= Leonard J. Cerullo =

Leonard J. Cerullo (born June 1944- January 16, 2024) was a board-certified neurosurgeon and founder/medical director.

==Early life and education==
Cerullo was born in Hazleton, Pennsylvania in June 1944. He was the middle child of the large family of Leornard Frank Cerullo, an electrical contractor, and Marion , a nurse; his parents met at Hazleton General Hospital.

Cerullo graduated from Georgetown University in 1966, majoring in English and minoring in philosophy. He spent the following summer studying Japanese literature in Japan. He began his medical career as a student at Jefferson Medical College in Philadelphia, Pennsylvania, earning his M.D. in 1970. Upon completion of the M.D., Cerullo moved to Chicago to begin post-graduate neurosurgery medical training at Northwestern University. Under the direction of Paul C. Bucy and Anthony J. Raimondi, he was awarded an MS in surgery.

Cerullo earned a specialty certification in neurological surgery in 1979, granted by The American Board of Neurological Surgery.

==Career==
Cerullo served on the faculty at Northwestern University Medical School, under an Associate Professor of Neurosurgery appointment, later serving as Acting Chief of Neurosurgery from 1984 through 1986.
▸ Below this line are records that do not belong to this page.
-- ==== Sys2Proof/Tests/Slice0.lean ====
section
/-! SUPPORT. The model's own tests: the well-formedness smoke test, one or two steps of each command with results taken
from the manual's tables and worked examples, and a witness for the hypotheses of every statement. -/

namespace Sys2Proof.Tests

open Sys2Proof.Machine

/-! ### Helpers -/

/-- The state a step answers. -/
def after (c : Instr) (s : State) : State :=
  match exec c s with
  | .next t => t
  | .fault _ | .refused _ => s

/-- The part after reset and START. -/
def running : State := { State.reset with seq := .running }

/-- The part in a power state. -/
def inPower (p : PowerState) : State := { State.reset with power := p }

/-- A framed line with the default frame characters. -/
def framedLine : Line := { Line.reset with setting := 0x00000435 }

/-- A DATA entry without flags. -/
def plainData (b : Byte) : Entry := .data b false false false 0

/-- An RX order. -/
def rxOrder (mode : RxMode) (count length : BitVec 16) : RxOrder where
  mode := mode
  flags := 0
  tag := 0x33
  datum := 0
  address := 0x1000
  length := length
  count := count
  overlong := false
  frameBegun := false

/-- A TX order. -/
def txOrder (mode : TxMode) (count length : BitVec 16) : TxOrder where
  mode := mode
  flags := 0
  tag := 0x2C
  datum := 0x41
  address := 0x2000
  length := length
  count := count
  settingWord := 0x00000035
  markChar := 0x11
  escapeChar := 0x12
  breakStarted := false

/-- A shifter that has just started a character, with what follows it. -/
def sends (what : Sending) (c : Byte) (rest : List Piece) (setting : Word) : Shifter :=
  .sending
    { what := what, char := c, rest := rest, clocks := 0, format := { setting := setting, divisor := 48 }
      loop := false }

/-- A shifter that sends one raw character. -/
def busy : Shifter := sends .character 0x55 [] 0x35

/-- A shifter that sends a break. -/
def breaking : Shifter := .brk 3 { setting := 0x35, divisor := 48 } 0 false

/-- A visit to a line at a point. -/
def visitTo (n : LineNo) (attn : Bool) (p : VisitPoint) : Visit where
  line := n
  attn := attn
  rxCancel := false
  txCancel := false
  resetHeld := false
  point := p

/-- The part in a visit whose transaction has number 7. -/
def visiting (n : LineNo) (l : Line) (attn : Bool) (p : VisitPoint) (request : MemRequest) (access : AccessKind) : State :=
  { running.setLine n l with
    visit := some (visitTo n attn p)
    mem := some { tag := 7, request := request, addr := 0x318, access := access, line := n, beats := 0 }
    txnCount := 8 }

/-- The same visit with a transaction that has met two beat boundaries. -/
def overdue (n : LineNo) (l : Line) (p : VisitPoint) (request : MemRequest) (access : AccessKind) : State :=
  { visiting n l false p request access with
    mem := some { tag := 7, request := request, addr := 0x318, access := access, line := n, beats := 2 } }

/-! ### Well-formedness -/

theorem test_wf_refuses_cancelRx_word_of_cancelTx : (Instr.cancelRx 0x203).wellFormed = false := by decide
theorem test_wf_refuses_cancelTx_word_of_resetLine : (Instr.cancelTx 0x303).wellFormed = false := by decide
theorem test_wf_refuses_resetLine_without_operation : (Instr.resetLine 0x003).wellFormed = false := by decide
theorem test_wf_refuses_reqActive_word_of_reqDoze : (Instr.reqActive 0x11).wellFormed = false := by decide
theorem test_wf_refuses_reqDoze_word_of_reqStandby : (Instr.reqDoze 0x02).wellFormed = false := by decide
theorem test_wf_refuses_reqStandby_reserved_value : (Instr.reqStandby 0x03).wellFormed = false := by decide
theorem test_wf_refuses_read_of_no_byte : (Instr.eventTake 0).wellFormed = false := by decide
theorem test_wf_refuses_write_of_no_byte : (Instr.registerWrite 0x40 0 5).wellFormed = false := by decide
theorem test_wf_refuses_unaligned_offset : (Instr.registerWrite 0x41 1 5).wellFormed = false := by decide
theorem test_wf_refuses_write_with_its_own_row : (Instr.registerWrite 0x14 wholeWord 5).wellFormed = false := by decide
theorem test_wf_accepts : (Instr.resetLine 0x30F).wellFormed = true ∧ (Instr.registerWrite 0x5C wholeWord 3).wellFormed = true ∧
    (Instr.registerWrite 0x14 3 5).wellFormed = true := by decide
Additionally, he served as co-medical director of the Neurologic & Orthopedic Hospital of Chicago (NOHC), founded in 2003 and formerly known as the Neurologic & Orthopedic Institute of Chicago. Cerullo also served as a professor of Neurosurgery at Rush Medical College.

In 1987, Cerullo founded CINN and in 1998, he joined Rush Medical College. In 1999, he was named Professor and Chairman of the Department of Neurosurgery at Rush University Medical School in Chicago. Notable patients he has treated include Chicago TV personalities Tim Weigel and Theresa Gutierrez. He has been featured repeatedly in Chicago Magazine's “Top Doctors” special issues in lists prepared by Castle Connolly.

Cerullo is most noted for helping people with neck and back pain. In 1989 he pioneered use of the Gamma Knife in the Midwest for minimally invasive treatment of brain tumors with focused radiation therapy. One of the first neurosurgeons to embrace Gamma Knife surgery, he helped to promote its widespread use.

He was elected to the Society of Neurological Surgeons in 2001, and is an active member as of 2008.

In 2017 he opened a clinic in Chicago focussing on chronic pain.